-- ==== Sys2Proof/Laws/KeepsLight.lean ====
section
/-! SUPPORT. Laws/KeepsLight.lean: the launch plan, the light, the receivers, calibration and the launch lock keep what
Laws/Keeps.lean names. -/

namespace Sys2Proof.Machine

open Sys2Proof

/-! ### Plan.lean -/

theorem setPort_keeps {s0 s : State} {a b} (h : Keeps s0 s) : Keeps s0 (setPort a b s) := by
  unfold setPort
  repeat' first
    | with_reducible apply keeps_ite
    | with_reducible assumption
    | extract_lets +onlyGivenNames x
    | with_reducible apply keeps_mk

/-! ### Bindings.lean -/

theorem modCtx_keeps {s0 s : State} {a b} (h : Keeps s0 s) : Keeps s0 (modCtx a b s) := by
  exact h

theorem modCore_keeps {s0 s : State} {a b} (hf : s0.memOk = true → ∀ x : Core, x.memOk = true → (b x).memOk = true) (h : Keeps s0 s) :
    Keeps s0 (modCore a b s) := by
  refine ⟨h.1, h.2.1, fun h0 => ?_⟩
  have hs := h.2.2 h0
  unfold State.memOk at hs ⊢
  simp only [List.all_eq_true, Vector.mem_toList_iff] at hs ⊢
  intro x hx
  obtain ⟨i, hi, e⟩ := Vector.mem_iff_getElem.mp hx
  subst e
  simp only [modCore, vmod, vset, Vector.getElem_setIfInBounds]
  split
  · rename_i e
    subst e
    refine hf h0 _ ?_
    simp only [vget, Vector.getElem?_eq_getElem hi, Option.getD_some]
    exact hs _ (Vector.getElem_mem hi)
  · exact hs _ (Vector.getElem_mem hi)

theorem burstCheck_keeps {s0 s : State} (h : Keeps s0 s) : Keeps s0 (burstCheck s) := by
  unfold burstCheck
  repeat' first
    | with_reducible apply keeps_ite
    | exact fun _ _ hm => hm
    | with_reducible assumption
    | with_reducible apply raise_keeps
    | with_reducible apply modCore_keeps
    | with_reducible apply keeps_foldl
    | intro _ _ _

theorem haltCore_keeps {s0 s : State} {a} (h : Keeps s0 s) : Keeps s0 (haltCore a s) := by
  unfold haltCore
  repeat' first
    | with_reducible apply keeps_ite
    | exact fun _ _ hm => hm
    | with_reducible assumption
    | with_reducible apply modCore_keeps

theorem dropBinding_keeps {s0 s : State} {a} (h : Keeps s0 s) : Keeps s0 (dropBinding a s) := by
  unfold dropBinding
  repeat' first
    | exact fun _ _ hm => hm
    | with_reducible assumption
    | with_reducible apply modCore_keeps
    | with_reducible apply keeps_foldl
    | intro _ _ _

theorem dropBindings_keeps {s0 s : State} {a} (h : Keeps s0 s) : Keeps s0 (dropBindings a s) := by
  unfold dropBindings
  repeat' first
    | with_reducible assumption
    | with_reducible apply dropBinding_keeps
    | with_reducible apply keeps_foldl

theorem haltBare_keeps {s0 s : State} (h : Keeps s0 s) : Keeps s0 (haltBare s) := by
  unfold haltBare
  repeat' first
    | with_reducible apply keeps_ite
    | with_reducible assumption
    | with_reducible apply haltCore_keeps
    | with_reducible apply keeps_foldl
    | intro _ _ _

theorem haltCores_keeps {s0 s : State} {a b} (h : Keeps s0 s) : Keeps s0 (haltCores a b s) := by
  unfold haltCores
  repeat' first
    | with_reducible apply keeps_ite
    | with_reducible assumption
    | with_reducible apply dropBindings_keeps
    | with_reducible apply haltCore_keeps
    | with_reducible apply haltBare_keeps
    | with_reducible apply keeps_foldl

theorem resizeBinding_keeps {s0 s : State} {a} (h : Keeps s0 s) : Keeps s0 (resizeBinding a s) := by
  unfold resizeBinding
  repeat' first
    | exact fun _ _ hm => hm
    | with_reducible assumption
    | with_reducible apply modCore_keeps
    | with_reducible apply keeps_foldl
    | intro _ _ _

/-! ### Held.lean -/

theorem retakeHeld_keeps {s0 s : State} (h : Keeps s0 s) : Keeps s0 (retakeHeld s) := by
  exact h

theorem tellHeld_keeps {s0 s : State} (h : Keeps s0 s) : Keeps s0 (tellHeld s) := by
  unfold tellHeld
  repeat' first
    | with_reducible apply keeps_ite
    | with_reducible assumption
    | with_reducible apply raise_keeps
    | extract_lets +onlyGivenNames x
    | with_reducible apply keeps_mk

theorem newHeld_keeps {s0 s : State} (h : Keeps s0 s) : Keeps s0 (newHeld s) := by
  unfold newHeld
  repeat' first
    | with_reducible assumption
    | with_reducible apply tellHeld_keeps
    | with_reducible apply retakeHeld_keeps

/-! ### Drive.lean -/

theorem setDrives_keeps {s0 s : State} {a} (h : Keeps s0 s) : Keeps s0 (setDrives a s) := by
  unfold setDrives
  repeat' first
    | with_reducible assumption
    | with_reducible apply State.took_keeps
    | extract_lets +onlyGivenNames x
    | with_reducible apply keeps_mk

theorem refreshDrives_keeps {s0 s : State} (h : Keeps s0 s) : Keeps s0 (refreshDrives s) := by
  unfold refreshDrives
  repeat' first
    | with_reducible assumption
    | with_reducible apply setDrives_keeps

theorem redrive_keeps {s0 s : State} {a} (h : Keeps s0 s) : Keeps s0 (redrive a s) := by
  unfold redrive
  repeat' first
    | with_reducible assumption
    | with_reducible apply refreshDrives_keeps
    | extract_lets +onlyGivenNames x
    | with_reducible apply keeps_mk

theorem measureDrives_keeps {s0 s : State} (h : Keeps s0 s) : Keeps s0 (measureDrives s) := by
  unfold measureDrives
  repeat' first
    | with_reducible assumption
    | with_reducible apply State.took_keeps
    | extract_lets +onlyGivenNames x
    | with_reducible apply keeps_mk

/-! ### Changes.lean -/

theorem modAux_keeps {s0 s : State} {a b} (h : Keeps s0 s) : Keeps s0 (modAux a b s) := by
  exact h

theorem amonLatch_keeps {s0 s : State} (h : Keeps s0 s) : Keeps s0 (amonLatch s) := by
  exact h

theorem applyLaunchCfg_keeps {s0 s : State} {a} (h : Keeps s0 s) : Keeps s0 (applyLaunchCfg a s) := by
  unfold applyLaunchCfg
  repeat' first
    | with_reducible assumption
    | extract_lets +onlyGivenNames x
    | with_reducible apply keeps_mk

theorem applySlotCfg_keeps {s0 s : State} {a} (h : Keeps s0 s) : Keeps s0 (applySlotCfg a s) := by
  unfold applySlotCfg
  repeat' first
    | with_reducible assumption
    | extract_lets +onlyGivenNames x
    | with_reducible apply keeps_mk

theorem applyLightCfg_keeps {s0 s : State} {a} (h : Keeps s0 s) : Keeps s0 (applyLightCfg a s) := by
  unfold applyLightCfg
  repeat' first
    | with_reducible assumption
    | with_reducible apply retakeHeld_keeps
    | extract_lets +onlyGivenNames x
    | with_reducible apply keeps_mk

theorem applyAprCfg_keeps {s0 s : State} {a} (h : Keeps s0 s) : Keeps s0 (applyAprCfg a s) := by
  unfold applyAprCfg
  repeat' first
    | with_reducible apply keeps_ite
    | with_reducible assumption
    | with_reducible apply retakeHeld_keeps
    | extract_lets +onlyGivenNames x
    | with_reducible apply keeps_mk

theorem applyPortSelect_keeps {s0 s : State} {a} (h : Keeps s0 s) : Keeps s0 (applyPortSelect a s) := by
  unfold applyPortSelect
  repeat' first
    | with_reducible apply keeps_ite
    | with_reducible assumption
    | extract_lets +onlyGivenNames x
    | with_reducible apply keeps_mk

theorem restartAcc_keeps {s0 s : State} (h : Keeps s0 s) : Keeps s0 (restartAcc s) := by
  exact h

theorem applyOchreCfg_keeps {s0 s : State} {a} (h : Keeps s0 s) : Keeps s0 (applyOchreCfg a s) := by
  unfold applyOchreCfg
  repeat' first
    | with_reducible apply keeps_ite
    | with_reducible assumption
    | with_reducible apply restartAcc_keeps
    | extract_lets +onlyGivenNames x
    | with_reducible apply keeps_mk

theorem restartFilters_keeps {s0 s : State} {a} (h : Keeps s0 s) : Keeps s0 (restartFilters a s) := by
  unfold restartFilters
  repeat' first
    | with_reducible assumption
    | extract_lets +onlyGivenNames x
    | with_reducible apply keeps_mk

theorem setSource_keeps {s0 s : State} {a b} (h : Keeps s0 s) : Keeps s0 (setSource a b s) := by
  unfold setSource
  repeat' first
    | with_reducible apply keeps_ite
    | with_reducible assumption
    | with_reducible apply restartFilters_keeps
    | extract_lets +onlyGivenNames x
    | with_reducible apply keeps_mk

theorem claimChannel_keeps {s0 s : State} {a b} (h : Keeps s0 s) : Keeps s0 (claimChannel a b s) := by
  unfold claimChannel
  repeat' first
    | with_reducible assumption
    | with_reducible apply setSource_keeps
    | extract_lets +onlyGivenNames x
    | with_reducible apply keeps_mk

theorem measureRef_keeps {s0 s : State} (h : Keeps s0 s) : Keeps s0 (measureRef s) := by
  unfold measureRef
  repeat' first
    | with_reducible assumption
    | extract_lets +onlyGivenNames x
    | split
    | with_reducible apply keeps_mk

======

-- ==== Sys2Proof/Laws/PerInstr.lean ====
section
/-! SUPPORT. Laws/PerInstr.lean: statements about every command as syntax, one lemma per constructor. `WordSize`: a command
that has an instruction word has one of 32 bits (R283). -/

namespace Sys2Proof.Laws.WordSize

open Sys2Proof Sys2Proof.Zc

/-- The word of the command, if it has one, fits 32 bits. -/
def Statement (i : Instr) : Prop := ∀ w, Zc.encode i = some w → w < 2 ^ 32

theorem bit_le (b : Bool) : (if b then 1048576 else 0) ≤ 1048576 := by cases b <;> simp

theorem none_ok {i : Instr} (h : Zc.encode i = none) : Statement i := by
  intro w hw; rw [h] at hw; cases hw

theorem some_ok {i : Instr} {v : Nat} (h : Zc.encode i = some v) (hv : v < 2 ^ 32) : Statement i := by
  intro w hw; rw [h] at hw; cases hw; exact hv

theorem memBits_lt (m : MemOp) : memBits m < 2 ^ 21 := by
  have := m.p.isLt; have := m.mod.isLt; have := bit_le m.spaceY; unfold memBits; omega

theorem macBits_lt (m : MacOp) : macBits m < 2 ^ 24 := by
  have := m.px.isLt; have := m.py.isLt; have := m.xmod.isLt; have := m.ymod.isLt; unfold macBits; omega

======

- _Task requirements_:
Among the lines above, find those holding "claimChannel" and copy each one.

- _Written answer_:
theorem claimChannel_keeps {s0 s : State} {a b} (h : Keeps s0 s) : Keeps s0 (claimChannel a b s) := by
  unfold claimChannel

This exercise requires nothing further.